This Amendment No. 2 to Agreement and Plan of Merger (this “Amendment”), is made and entered into as of September 19, 2013, by and among DFC Holdings, LLC, a Delaware limited liability company (“Parent”), DFC Merger Corp., a Delaware corporation (“Purchaser”), David H. Murdock, an individual (“Murdock”), and Dole Food Company, Inc., a Delaware corporation (the “Company”). Capitalized terms used but not defined herein shall have the meaning assigned to them in the Merger Agreement (as defined below).
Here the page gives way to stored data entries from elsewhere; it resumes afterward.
/-- The kind of register that stands for one that a form names (R152, R155). -/
def kindFor (arm u : Bool) (k : Char) : Char :=
  if k == 'v' then (if arm then 'x' else if u then 's' else 'v')
  else if k == 's' then (if arm then 'x' else 's')
  else if k == 'c' then (if arm then 'x' else if u then 's' else 'p')
  else k

/-- Adds a register to a field. -/
def Part.reg (q : Part) (at_ : Nat) (k : Char) (n : Nat) : Part := { q with w := q.w + n * 2 ^ at_, regs := q.regs ++ [(at_, k, n)] }

/-- Adds SHAPE 0b11. -/
def Part.shape3 (q : Part) : Part := { q with w := q.w + 3 * 256, immB := true }

/-- Places an expression: a control word's name stands for its number where one is read or written. -/
def Part.putEx (q : Part) (e : Env) (opc : Nat) (x : Ex) : Option Part :=
  let named := match x with | .sym s => if opc = 0x16 ∨ opc = 0x17 then findS csrNames s else none | _ => none
  match named with
  | some n => q.put 10 (some (.short n))
  | none => (x.eval e.p).bind fun v => q.putVal (immCls opc q.w) e.grown 10 v

/-- Reads the operands of a form, in order. -/
def readOps (e : Env) (opc : Nat) (u : Bool) : List Pat → List Opd → Part → Option Part
  | [], [], q => some q
  | .r at_ k :: ps, .reg j n :: os, q => if j == kindFor e.ctx.arm u k then readOps e opc u ps os (q.reg at_ j n) else none
  | .c k :: ps, os, q =>
    if q.immB then readOps e opc u ps os q
    else match os with
      | .reg j n :: os => if j == kindFor e.ctx.arm u k then readOps e opc u ps os (q.reg 10 j n) else none
      | _ => none
  | .sh :: ps, .reg j n :: os, q =>
    let sh := if j == 'v' && !e.ctx.arm && !u then some 0
      else if j == 's' && !e.ctx.arm then some (if u then 0 else 1)
      else if j == 'x' && e.ctx.arm then some 0
      else if j == 'n' then some 2 else none
    match sh with
    | some h => readOps e opc u ps os { q.reg 20 j n with w := q.w + n * 2 ^ 20 + h * 256 }
    | none => none
  | .sh :: ps, .ex x :: os, q => (q.shape3.putEx e opc x).bind fun q => readOps e opc u ps os q
  | .imm :: ps, .ex x :: os, q => (q.shape3.putEx e opc x).bind fun q => readOps e opc u ps os q
  | .sh :: ps, .fp neg m x :: os, q =>
    let c := immCls opc q.w
    (fpPattern c neg m x).bind fun v => (q.shape3.put 10 (putAbs c e.grown v)).bind fun q => readOps e opc u ps os q
  | .imm :: ps, .fp neg m x :: os, q =>
    let c := immCls opc q.w
    (fpPattern c neg m x).bind fun v => (q.shape3.put 10 (putAbs c e.grown v)).bind fun q => readOps e opc u ps os q
  | .rel :: ps, .ex x :: os, q => (x.eval e.p).bind fun v => (q.shape3.putRel e v).bind fun q => readOps e opc u ps os q
  | .mem ix :: ps, .mem k n idx off :: os, q =>
    if k != kindFor e.ctx.arm false 's' then none
    else
      let q := q.reg 30 k n
      match idx, off with
      | some i, _ => if ix then readOps e opc u ps os { q.reg 20 'v' i with w := q.w + i * 2 ^ 20 + 8 * 2 ^ 10 } else none
      | none, some x => (x.eval e.p).bind fun v => (q.putVal .off e.grown 20 v).bind fun q => readOps e opc u ps os q
      | none, none => readOps e opc u ps os q
  | _, _, _ => none

/-- An issue unit as assembled. -/
structure AUnit where
  pre : Pre
  word : Word
  /-- The instruction; none for words that trap as they decode, which the assembler does not check. -/
  ins : Option Instr
  rel : Option Reloc
  reads : List (Char × Nat)
  writes : List (Char × Nat)
  /-- The opcode; 128 for a pair word. -/
  opc : Nat
  deriving DecidableEq, Repr

/-- The words of a unit. -/
def AUnit.words (a : AUnit) : List Word := match a.pre.word with | some p => [p, a.word] | none => [a.word]

/-- Registers of the group that a field names (R86, R161). -/
def groupLen (opc w at_ : Nat) (k : Char) : Nat :=
  if k == 'p' then (if opc = 0x46 ∧ w / 64 % 2 = 1 ∧ at_ = 40 then 2 else 1)
  else if k != 'v' then 1
  else if opc = 0x38 ∧ w / 32 % 4 = 2 then 2
  else if opc = 0x39 ∧ w / 16 % 8 = 6 then 2
  else if opc = 0x22 ∧ w / 8 % 4 = 2 ∧ at_ = 40 then 2
  else if opc = 0x23 ∧ w / 8 % 4 = 2 ∧ (at_ = 40 ∨ at_ = 10) then 2
  else if opc = 0x64 ∧ at_ = 40 then tyRegs (BitVec.ofNat 5 w)
  else 1

/-- The registers that a word reads and writes, as R421 counts them. -/
def useOf (opc w : Nat) (regs : List (Nat × Char × Nat)) : List (Char × Nat) × List (Char × Nat) :=
  let grp := fun (r : Nat × Char × Nat) => (List.range (groupLen opc w r.1 r.2.1)).map fun i => (r.2.1, r.2.2 + i)
  let cy := if opc = 0x20 ∨ opc = 0x21 then w / 8 % 4 else 0
  let cp := [('p', w % 8)]
  let rd := (regs.filter fun r => r.1 != 40 || opc == 0x34).flatMap grp
  let wr := (regs.filter fun r => r.1 == 40).flatMap grp
  let real := fun (r : Char × Nat) => r != ('p', 0)
  ((rd ++ [('p', w / 2 ^ 51 % 16)] ++ if cy = 2 then cp else []).filter real, (wr ++ if cy = 1 ∨ cy = 2 then cp else []).filter real)

/-- Whether R152 makes a word's opcode or form unavailable on the armature core. -/
def armLacks (opc w : Nat) : Bool :=
  (6 ≤ opc && opc ≤ 0x0E) || (0x3A ≤ opc && opc ≤ 0x3E) || (0x59 ≤ opc && opc ≤ 0x61) || 0x74 ≤ opc || [0x1A, 0x53, 0x66, 0x67, 0x69].contains opc
    || (0x40 ≤ opc && opc ≤ 0x52 && w / 64 % 2 == 1) || (0x20 ≤ opc && opc ≤ 0x5A && w / 128 % 2 == 1) || w / 2 ^ 50 % 32 != 0

/-- Whether a section of the thread's kind takes an opcode, its form and its register operands (R410). -/
def sectionTakes (arm : Bool) (opc w : Nat) (regs : List (Nat × Char × Nat)) : Bool :=
  if arm then !armLacks opc w && regs.all fun r => r.2.1 == 'x' || r.2.1 == 'n'
  else opc != 0x1C && opc != 0x1D && regs.all fun r => r.2.1 != 'x'

/-- The instruction of a unit, from how its words decode. Registers and tiles beyond a role's allotment are an error (R413). Words that trap for
another reason are assembled all the same where `lax` allows it. -/
def unitIns (e : Env) (lax : Bool) (dec : DCtx → Except DecTrap Instr) (regs : List (Char × Nat)) : Option (Option Instr) :=
  match dec e.ctx with
  | .ok i => some (some i)
  | .error _ =>
    let within := (dec { e.ctx with allot := 1024, tiles := 64 }).toOption.isNone &&
      (e.ctx.arm || regs.all fun r => (r.1 != 'v' || decide (r.2 < e.ctx.allot)) && (r.1 != 'a' || decide (r.2 < e.ctx.tiles)))
    if lax && within then some none else none

/-- Assembles an instruction by one form. -/
def byRow (e : Env) (segs : List (List Char)) (os : List Opd) (lax : Bool) (r : Row) : Option AUnit :=
  (sufCodes (r.sufs ++ commonSufs r.opc) segs).bind fun cs =>
    let w0 := (cs.filter fun c => c.1 < 64).foldl (fun w c => w + c.2 * 2 ^ c.1) (r.opc * 2 ^ 55)
    let bpm := ((cs.find? fun c => c.1 == 64).map (·.2)).getD 16
    let u := decide (0x20 ≤ r.opc) && decide (r.opc ≤ 0x5A) && w0 / 128 % 2 == 1
    let e := if bpm < 16 then { e with grown := false } else e
    (readOps e r.opc u r.pat os ⟨w0, none, none, false, []⟩).bind fun q =>
      let pre : Option Pre := match q.pay, decide (bpm < 16) with
        | none, false => some .none
        | some p, false => some (.wide (BitVec.ofNat 48 p))
        | none, true => some (.bpm (BitVec.ofNat 4 bpm))
        | some _, true => none
      pre.bind fun pre =>
        let (rd, wr) := useOf r.opc q.w q.regs
        (unitIns e (lax && sectionTakes e.ctx.arm r.opc q.w q.regs) (fun c => decodeFull c pre true (Fld.split (BitVec.ofNat 64 q.w))) (rd ++ wr)).map fun i =>
          ⟨pre, BitVec.ofNat 64 q.w, i, q.rel, rd, wr, r.opc⟩

/-- The mnemonic and the suffixes of a head. -/
def headParts (h : List Char) : Option (List Char × List (List Char)) :=
  match splitChar '.' h with | m :: segs => some (m, segs) | [] => none

/-- Assembles an instruction: by the first of its mnemonic's forms that its suffixes and operands meet, one whose words decode if there is
one. -/
def asmInstr (e : Env) (head : List Char) (ops : List Tok) : Option AUnit :=
  (headParts head).bind fun (m, segs) => (opdsOf e.niches ops).bind fun os =>
    let rs := rows.filter fun r => r.name.toList == m
    match rs.findSome? (byRow e segs os false) with
    | some u => some u
    | none => rs.findSome? (byRow e segs os true)

/-! ### Pair words (R146, R157) -/

/-- A pair opcode's form: its mnemonic, the suffixes that it always has, its PMOD fields. -/
structure PRow where
  name : String
  fixed : List String
  sufs : List Suf
  deriving DecidableEq, Repr

/-- The pair opcodes, by code. -/
def pairRows : List PRow :=
  let sh := [numF 0 "sh" 0 31 0 none]
  let rnd := [en 0 eRnd 0]
  let cmp := [numF 3 "pd" 0 7 0 none, must 0 eCmp]
  let tags := [("nil", 0), ("i32", 1), ("f32", 2), ("bf16x2", 3), ("i16x2", 4), ("i8x4", 5), ("psn", 15)]
  [⟨"pnop", [], []⟩, ⟨"iadd", [], []⟩, ⟨"isub", [], []⟩, ⟨"imul", [], []⟩, ⟨"imin", ["i32"], []⟩, ⟨"imax", ["i32"], []⟩]
    ++ [⟨"imin", ["n32"], []⟩, ⟨"imax", ["n32"], []⟩, ⟨"ineg", [], []⟩, ⟨"iabs", [], []⟩, ⟨"and", [], []⟩, ⟨"or", [], []⟩]
    ++ [⟨"xor", [], []⟩, ⟨"not", [], []⟩, ⟨"shl", [], sh⟩, ⟨"shr", ["l"], sh⟩, ⟨"shr", ["a"], sh⟩, ⟨"rot", [], sh⟩, ⟨"shl", [], []⟩]
    ++ [⟨"shr", ["l"], []⟩, ⟨"shr", ["a"], []⟩, ⟨"bcnt", ["popc"], []⟩, ⟨"bcnt", ["clz"], []⟩, ⟨"bcnt", ["ctz"], []⟩, ⟨"bfrev", [], []⟩]
    ++ [⟨"mov", [], []⟩, ⟨"movi", [], []⟩, ⟨"movx", [], [⟨0, tags, some ("tag", 0, 15, 0), none⟩]⟩, ⟨"fadd", ["f32"], rnd⟩]
    ++ [⟨"fsub", ["f32"], rnd⟩, ⟨"fmul", ["f32"], rnd⟩, ⟨"fmin", ["f32"], []⟩, ⟨"fmax", ["f32"], []⟩, ⟨"fadd", ["bf16x2"], rnd⟩]
    ++ [⟨"fsub", ["bf16x2"], rnd⟩, ⟨"fmul", ["bf16x2"], rnd⟩, ⟨"fmin", ["bf16x2"], []⟩, ⟨"fmax", ["bf16x2"], []⟩]
    ++ [⟨"pack", ["bf16x2", "f32"], rnd⟩, ⟨"unpk", ["f32", "bf16x2"], [numF 3 "el" 0 1 0 (some 0)]⟩, ⟨"cvt", ["f32", "i32"], rnd⟩]
    ++ [⟨"cvt", ["f32", "n32"], rnd⟩, ⟨"cvt", ["i32", "f32"], rnd⟩, ⟨"cvt", ["n32", "f32"], rnd⟩, ⟨"icmp", ["i32"], cmp⟩]
    ++ [⟨"icmp", ["n32"], cmp⟩, ⟨"fcmp", ["f32"], cmp⟩]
WHEREAS, Parent, Purchaser, Murdock and the Company have entered into that certain Agreement and Plan of Merger, dated August 11, 2013, as amended on August 19, 2013 (the “Merger Agreement”);

WHEREAS, in accordance with Section 8.3 of the Merger Agreement, the parties wish to amend the Merger Agreement as set forth below; and

WHEREAS, the Special Committee of the Board of Directors of the Company has approved the Amendment.

NOW, THEREFORE, the parties hereto agree as follows:

1. Amendment of Recital E. Recital E of the Merger Agreement is hereby deleted in its entirety and replaced with the following:

“E. The Merger also requires the approval (the “Disinterested Stockholder Approval”) of the holders of a majority of the issued and outstanding shares of Common Stock beneficially owned by the stockholders of the Company other than (i) Murdock, Parent, Purchaser and their respective affiliates; and (ii) the directors and executive officers (as such term is defined in Rule 3b-7 of the Exchange Act) of the Company (the stockholders of the Company other than those falling within clause (i) above, the “Disinterested Stockholders”).”

2. No Other Amendments or Supplements to the Merger Agreement. On and after the date hereof, each reference in the Merger Agreement to “this Agreement”, “herein”, “hereof”, “hereunder” or words of similar import shall mean and be a reference to the Merger Agreement as amended and supplemented hereby. Except as otherwise expressly provided herein, all of the terms and conditions of the Merger Agreement shall remain unchanged and continue in full force and effect.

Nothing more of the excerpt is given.